24.10.2001 | aktual.: 22.06.2002 14:29
Zalogowani mogą więcej
Możesz zapisać ten artykuł na później. Znajdziesz go potem na swoim koncie użytkownika
Ambasador talibów w Pakistanie, mułła Abdul Salam Zajef w rozmowie z korespondentką agencji Reuters oświadczył, że talibowie nawet za cenę życia ostatniego Afgańczyka nie wydadzą Osamy bin Ladena.
Dodał, że Afganistan gotów jest zaatakować Stany Zjednoczone, gdyby miałby odpowiednie środki. _ Gdybyśmy mogli zaatakować Amerykę, uczynilibyśmy to (...). Gdybyśmy mogli zabijać Amerykanów, tak byśmy zrobili (...). Nie ma co do tego wątpliwości, żadnych wątpliwości, ponieważ oni nas zabijają. Musimy ich zabijać, musimy zachęcać ludzi, by zabijali amerykańskich żołnierzy_ - mówił ambasador.

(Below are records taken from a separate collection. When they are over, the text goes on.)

-- ==== Sys2Proof/Tests/Slice0.lean ====
section
/-! SUPPORT. Tests against the vectors of spec/95_test_vectors.md and the rules' own examples, the smoke tests of the form
checks, and for every statement with hypotheses a witness that meets them. -/

namespace Sys2Proof.Tests

open Sys2Proof Sys2Proof.Machine

/-! ### Helpers -/

/-- The outcome is a next state that satisfies `p`. -/
def after (o : Outcome) (p : State → Bool) : Bool :=
  match o with
  | .next t => p t
  | _ => false

theorem exists_of_after {o : Outcome} {p : State → Bool} (h : after o p = true) : ∃ t, o = .next t ∧ p t = true := by
  cases o with
  | next t => exact ⟨t, rfl, h⟩
  | fault f => simp [after] at h
  | refused r => simp [after] at h

/-- The reset state with the capacities of 95: 64 bytes each. -/
def idle : State := { State.reset with params := { symWords := 15, bitWords := 15, outWords := 15 } }

/-- A state with the given input symbols. -/
def input (s : State) (bytes : List Byte) : State :=
  { s with symIn := Memory.store [] 0 bytes, symLen := BitVec.ofNat 32 bytes.length }

/-- A state with the given packed stream of `n` bits. -/
def stream (s : State) (bytes : List Byte) (n : Nat) : State :=
  { s with bitBuf := Memory.store [] 0 bytes, bitLen := BitVec.ofNat 32 n }

/-- A state whose host program is `code`. -/
def hosted (s : State) (code : List HostStmt) : State := { s with host := { HostThread.idle with code := code } }

/-- "AAABBC" -/
def aaabbc : List Byte := [0x41#8, 0x41#8, 0x41#8, 0x42#8, 0x42#8, 0x43#8]

/-- The session of "AAABBC" after ENCODE: V-FB-1, V-TB-1, V-CD-1, V-EN-1 of 95. -/
def session : State :=
  { stream (input idle aaabbc) [0x1F#8, 0x00#8] 9 with
    done := true
    treeValid := true
    codeValid := true
    root := 4#9
    nleaf := 3#9
    freq := ((FreqTable.empty.put 0x41#8 3#32).put 0x42#8 2#32).put 0x43#8 1#32
    nodes := [.leaf 0x41#8 3#32, .leaf 0x42#8 2#32, .leaf 0x43#8 1#32, .internal 3#32 2#9 1#9, .internal 6#32 0#9 3#9]
    code := ((CodeTable.empty.put 0x41#8 [false]).put 0x42#8 [true, true]).put 0x43#8 [true, false] }

/-- The session of "AAAA" after CODE_DERIVE (V-TB-2, V-CD-2) with the stream "0010" of V-DE-12. -/
def leafSession : State :=
  { stream (input idle [0x41#8, 0x41#8, 0x41#8, 0x41#8]) [0x20#8] 4 with
    treeValid := true
    codeValid := true
    nleaf := 1#9
    freq := FreqTable.empty.put 0x41#8 4#32
    nodes := [.leaf 0x41#8 4#32]
    code := CodeTable.empty.put 0x41#8 [false] }

/-! ### Form checks: each refuses an ill-formed term -/

theorem smoke_wf_commands : Instr.wf .nop = true ∧ Instr.wf .decode = true := by decide

theorem smoke_command_word : commandWordWf 0x06000000#32 = true ∧ commandWordWf 0x06000001#32 = false ∧
    commandWordWf 0x07000000#32 = false := by decide

theorem smoke_access_width : (memRead 0x00C#26).wf = true ∧ (HostAccess.read 0x00C#26 .byte).wf = false := by decide

theorem smoke_access_enables : (HostAccess.write 0x018#26 .word 0x7#4 0#32).wf = false := by decide

theorem smoke_access_alignment : (memWrite 0x01A#26 1#32).wf = false := by decide

theorem smoke_program : hostProgramWf (expandCompress 0 0 15) = true ∧ hostProgramWf [.goto 2] = false ∧
    hostProgramWf [.branch (.bitSet 0 32) 0] = false := by decide

/-! ### Decoding: words written out from the fields of R100 and R103 -/

theorem test_decode_nop : decodeCmd (0b00000000#8 ++ 0#24) = .ok .nop := rfl
theorem test_decode_softReset : decodeCmd (0b00000001#8 ++ 0#24) = .ok .softReset := rfl
theorem test_decode_freqBuild : decodeCmd (0b00000010#8 ++ 0#24) = .ok .freqBuild := rfl
theorem test_decode_treeBuild : decodeCmd (0b00000011#8 ++ 0#24) = .ok .treeBuild := rfl
theorem test_decode_codeDerive : decodeCmd (0b00000100#8 ++ 0#24) = .ok .codeDerive := rfl
theorem test_decode_encode : decodeCmd (0b00000101#8 ++ 0#24) = .ok .encode := rfl
theorem test_decode_decode : decodeCmd (0b00000110#8 ++ 0#24) = .ok .decode := rfl
theorem test_decode_reserved : decodeCmd 0xFF000000#32 = .error .reservedOpcode := rfl
theorem test_decode_rsvd_first : decodeCmd 0x02000001#32 = .error .reservedBits := rfl

/-! ### Commands -/

/-- V-RG-18: NOP after a failed TREE_BUILD keeps ERR_STICKY. -/
theorem test_nop : after (exec .nop { idle with errCode := .emptyInput, errSticky := true, done := true })
    (fun t => t.errCodeWord == 0#32 && t.statusWord == 0x06#32) = true := by decide +kernel

/-- V-RG-19: SOFT_RESET after V-EN-1. -/
theorem test_softReset : after (exec .softReset session)
    (fun t => t.statusWord == 0x02#32 && t.freq.at 0x41#8 == 0#32 && t.readBufferWord .symIn 0 == 0x41414142#32)
      = true := by decide +kernel

/-- V-FB-1 -/
theorem test_freqBuild : after (exec .freqBuild (input idle aaabbc))
    (fun t => t.freq.at 0x41#8 == 3#32 && t.freq.at 0x42#8 == 2#32 && t.freq.at 0x43#8 == 1#32 && t.freq.at 0#8 == 0#32)
      = true := by decide +kernel

/-- V-FB-5 -/
theorem test_freqBuild_badLength : after (exec .freqBuild { idle with symLen := 0xFFFFFFFF#32 })
    (fun t => t.errCodeWord == 0x07#32 && t.errInfo == 0xFFFFFFFF#32) = true := by decide +kernel

/-- V-TB-9: "AABBCCDDE", where leaves and internal nodes tie. -/
theorem test_treeBuild_ties : after (exec .treeBuild { idle with
      freq := ((((FreqTable.empty.put 0x41#8 2#32).put 0x42#8 2#32).put 0x43#8 2#32).put 0x44#8 2#32).put 0x45#8 1#32 })
    (fun t => t.nodes.drop 5 ==
        [.internal 3#32 4#9 0#9, .internal 4#32 1#9 2#9, .internal 5#32 3#9 5#9, .internal 9#32 6#9 7#9]
      && t.root == 8#9 && t.nleaf == 5#9) = true := by decide +kernel

/-- V-TB-3: after V-TB-1, an empty FREQ fails and keeps the old tree. -/
theorem test_treeBuild_empty : after (exec .treeBuild { session with freq := FreqTable.empty })
    (fun t => t.statusWord == 0x1E#32 && t.root == 4#9 && t.nleaf == 3#9) = true := by decide +kernel

/-- V-CD-1 -/
theorem test_codeDerive : after (exec .codeDerive { session with codeValid := false, code := CodeTable.empty })
    (fun t => t.code.at 0x41#8 == some [false] && t.code.at 0x42#8 == some [true, true]
      && t.code.at 0x43#8 == some [true, false] && t.code.at 0x44#8 == none) = true := by decide +kernel

/-- V-CD-2: the single leaf gets "0". -/
theorem test_codeDerive_single : after (exec .codeDerive { leafSession with codeValid := false, code := CodeTable.empty })
    (fun t => t.code.at 0x41#8 == some [false] && t.codeValid) = true := by decide +kernel

/-- V-EN-1 with the bytes past the stream of R184 ("0x1F00_FFFF"). -/
theorem test_encode : after (exec .encode (stream session [0xFF#8, 0xFF#8, 0xFF#8, 0xFF#8] 0))
    (fun t => t.bitLen == 9#32 && t.bitBytes == 2#32 && t.readBufferWord .bitBuf 0 == 0x1F00FFFF#32) = true := by
  decide +kernel

/-- V-EN-10 -/
theorem test_encode_unknown : after (exec .encode (input session [0x41#8, 0x41#8, 0x5A#8]))
    (fun t => t.errCodeWord == 0x02#32 && t.errInfo == 2#32 && t.bitLen == 9#32) = true := by decide +kernel

/-- V-DE-1 -/
theorem test_decode : after (exec .decode session)
    (fun t => t.outLen == 6#32 && t.outputSymbols == aaabbc) = true := by decide +kernel

/-- V-DE-2c -/
theorem test_decode_truncated : after (exec .decode { session with bitLen := 8#32, outLen := 99#32 })
    (fun t => t.errCodeWord == 0x03#32 && t.errInfo == 7#32 && t.outLen == 99#32) = true := by decide +kernel

/-- Section 2 of 95: 0x0200_0001 from the reset state. -/
theorem test_illegal : after (step { idle with pending := some 0x02000001#32 })
    (fun t => t.errCodeWord == 0x0B#32 && t.errInfo == 0x02000001#32 && t.statusWord == 0x06#32) = true := by
  decide +kernel

/-! ### Registers, windows and the bus -/

/-- V-RG-12 -/
theorem test_status_write : ({ session with errSticky := true } : State).statusWord = 0x1E#32 ∧
    (({ session with errSticky := true } : State).writeLoc 0x06#32 .status).statusWord = 0x18#32 := by decide +kernel

/-- V-RG-5 -/
theorem test_bitBytes : ({ idle with bitLen := 0xFFFFFFFF#32 } : State).readLoc .bitBytes = 0x20000000#32 := by decide

/-- Window reads after V-TB-1 (section 4 of 95). -/
theorem test_node_window : session.readLoc (.node 0#9 0#2) = 0xC0000041#32 ∧
    session.readLoc (.node 3#9 1#2) = 0x00010002#32 ∧ session.readLoc (.node 5#9 0#2) = 0#32 := by decide +kernel

/-- The offsets of V-CD-1 (section 5 of 95). -/
theorem test_code_window : locate session.params 0x904#26 = some (.codeLen 0x41#8) ∧
    locate session.params 0x4840#26 = some (.codeBits 0x42#8 0#3) ∧
    session.readLoc (.codeBits 0x42#8 0#3) = 0xC0000000#32 ∧ session.readLoc (.codeLen 0x43#8) = 2#32 := by
  decide +kernel

/-- V-RG-7, V-RG-9 -/
theorem test_unmapped : locate idle.params 0x03C#26 = none ∧ locate idle.params 0xC00#26 = none ∧
    locate idle.params 0x3000#26 = none ∧ locate idle.params 0x1000040#26 = none := by decide

/-- V-RG-14: a STATUS read while BUSY = 1 reads BUSY = 1, DONE = 0, here with the tree and code of the session. -/
theorem test_status_while_busy : after (step
      { hosted session [.r 0x00C#26 7] with pending := some 0#32, done := false, schedule := [.host] })
    (fun t => t.host.vars == [(7, 0x19#32)] && t.busy) = true := by decide +kernel

/-- `LOADSYM "AAABBC"` and `LOADBITS "00011111"` as P1 and P3 of 95 write them out. -/
theorem test_loadsym : expandLoadSym aaabbc =
    [.w 0x1000000#26 0x41414142#32, .w 0x1000004#26 0x42430000#32, .w 0x018#26 6#32] := by decide +kernel

theorem test_loadbits : expandLoadBits [false, false, false, true, true, true, true, true] =
    [.w 0x2000000#26 0x1F000000#32, .w 0x01C#26 8#32] := by decide +kernel

/-! ### Witnesses: the hypotheses of the statements are met together -/

/-- The invariant holds of a session with a tree, a code table and a stream. -/
theorem session_inv : session.Inv where
  buffers := by decide +kernel
  tree _ := ⟨⟨by decide, by decide, by decide, by decide, by decide, by decide, by decide⟩, by decide⟩
  noTree h := absurd h (by decide)
  code _ := ⟨rfl, by decide +kernel⟩
  counts := by decide +kernel
  output := by decide
  okInfo _ := rfl
  busyDone h := absurd h (by decide)
  noDefect := by decide

theorem leafSession_inv : leafSession.Inv where
  buffers := by decide +kernel
  tree _ := ⟨⟨by decide, by decide, by decide, by decide, by decide, by decide, by decide⟩, by decide⟩
  noTree h := absurd h (by decide)
  code _ := ⟨rfl, by decide +kernel⟩
  counts := by decide +kernel
  output := by decide
  okInfo _ := rfl
  busyDone h := absurd h (by decide)
  noDefect := by decide

/-- The session with a command pending. -/
def busySession : State := { session with pending := some 0x04000000#32, done := false }

theorem busySession_inv : busySession.Inv :=
  { session_inv with
    okInfo := fun _ => rfl
    busyDone := fun _ => rfl
    noDefect := by decide }

theorem witness_DecodeAndEncodeAgree :
    Instr.wf .decode = true ∧ decodeCmd 0x06000000#32 = .ok .decode := by decide

theorem witness_IllegalWordsCompleteBadCommand :
    decodeCmd 0x07000000#32 = .error .reservedOpcode ∧ rsvdField 0x06000001#32 ≠ 0#24 ∧
    decodeCmd 0x06000001#32 = .error .reservedBits ∧ (opcodeField 0x07000000#32).toNat = 7 := by decide

theorem witness_StepRunsDecodedCommand :
    (busySession.schedule = [] ∧ busySession.busy = true ∧ busySession.nextTurn = .engine ∧
      busySession.pending = some 0x04000000#32 ∧ decodeCmd 0x04000000#32 = .ok .codeDerive) ∧
    (({ busySession with pending := some 0x07000000#32 } : State).nextTurn = .engine ∧
      decodeCmd 0x07000000#32 = .error .reservedOpcode) ∧
    (({ session with schedule := [.engine] } : State).nextTurn = .engine ∧ session.pending = none) := by
  decide

theorem witness_FetchedWordRunsNext : Instr.wf .treeBuild = true := by decide

theorem witness_EveryCommandCompletes : ∃ s w, State.Inv s ∧ s.pending = some w := ⟨_, _, busySession_inv, rfl⟩

theorem witness_StepKeepsInvariant : ∃ s t, State.Inv s ∧ step s = .next t ∧ t.codeValid = true := by
  obtain ⟨t, h, ht⟩ := exists_of_after (o := step busySession) (p := fun t => t.codeValid) (by decide +kernel)
  exact ⟨_, t, busySession_inv, h, ht⟩

theorem witness_FailedCommandChangesOnlyRecord : ∃ t, perform 0x02000001#32 session = .next t ∧ t.errCode ≠ .ok :=
  ⟨_, rfl, by decide⟩

theorem witness_CompletionRecordOfEveryCommand :
    (∃ t, perform 0x00000000#32 session = .next t ∧ t.errCode = .ok) ∧
    (∃ t, perform 0x01000000#32 session = .next t) ∧
    (∃ t, perform 0x04000000#32 idle = .next t ∧ t.errCode ≠ .ok) :=
  ⟨⟨_, rfl, rfl⟩, ⟨_, rfl⟩, ⟨_, rfl, by decide⟩⟩

theorem every_command_completes_in_session :
    ∀ i ∈ [Instr.nop, .softReset, .freqBuild, .treeBuild, .codeDerive, .encode, .decode],
      after (exec i session) (fun t => t.errCode == .ok) = true := by decide +kernel

theorem witness_CommandsReportOnlyTheirCodes : (∃ t, exec .encode session = .next t) ∧
    (∃ t, exec .decode session = .next t) ∧ (∃ t, perform 0xFF000000#32 session = .next t) :=
  ⟨(exists_of_after (every_command_completes_in_session .encode (by decide))).imp fun _ h => h.1,
    (exists_of_after (every_command_completes_in_session .decode (by decide))).imp fun _ h => h.1, ⟨_, rfl⟩⟩

theorem witness_CommandsWriteOnlyTheirOperands : ∃ t, exec .treeBuild session = .next t :=
  (exists_of_after (every_command_completes_in_session .treeBuild (by decide))).imp fun _ h => h.1

theorem witness_FreqBuildCountsSymbols :
    session.symLen.toNat ≤ session.params.symCap ∧
    ({ session with symLen := 64#32 } : State).symLen.toNat ≤ session.params.symCap ∧
    session.params.symCap < ({ session with symLen := 65#32 } : State).symLen.toNat := by decide

theorem witness_FreqCountsSumToLength : ∃ t, exec .freqBuild session = .next t ∧ t.errCode = .ok := by
  obtain ⟨t, h, ht⟩ := exists_of_after (every_command_completes_in_session .freqBuild (by decide))
  exact ⟨t, h, by simpa using ht⟩

theorem witness_TreeBuildWritesTree : ∃ x, session.freq.at x ≠ 0#32 := ⟨0x41#8, by decide +kernel⟩

theorem witness_TreeBuildRejectsEmptyTable : ∀ x, idle.freq.at x = 0#32 := by decide +kernel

Jednocześnie Zajef nie wykluczył negocjacji w celu rozwiązania obecnego kryzysu. Zastrzegł jednak, że Afgańczycy będą walczyć do ostatniej kropli krwi w obronie swego honoru. Zapowiedział też długą wojnę, która poważnie dotknie wszystkie zaangażowane strony. (reb)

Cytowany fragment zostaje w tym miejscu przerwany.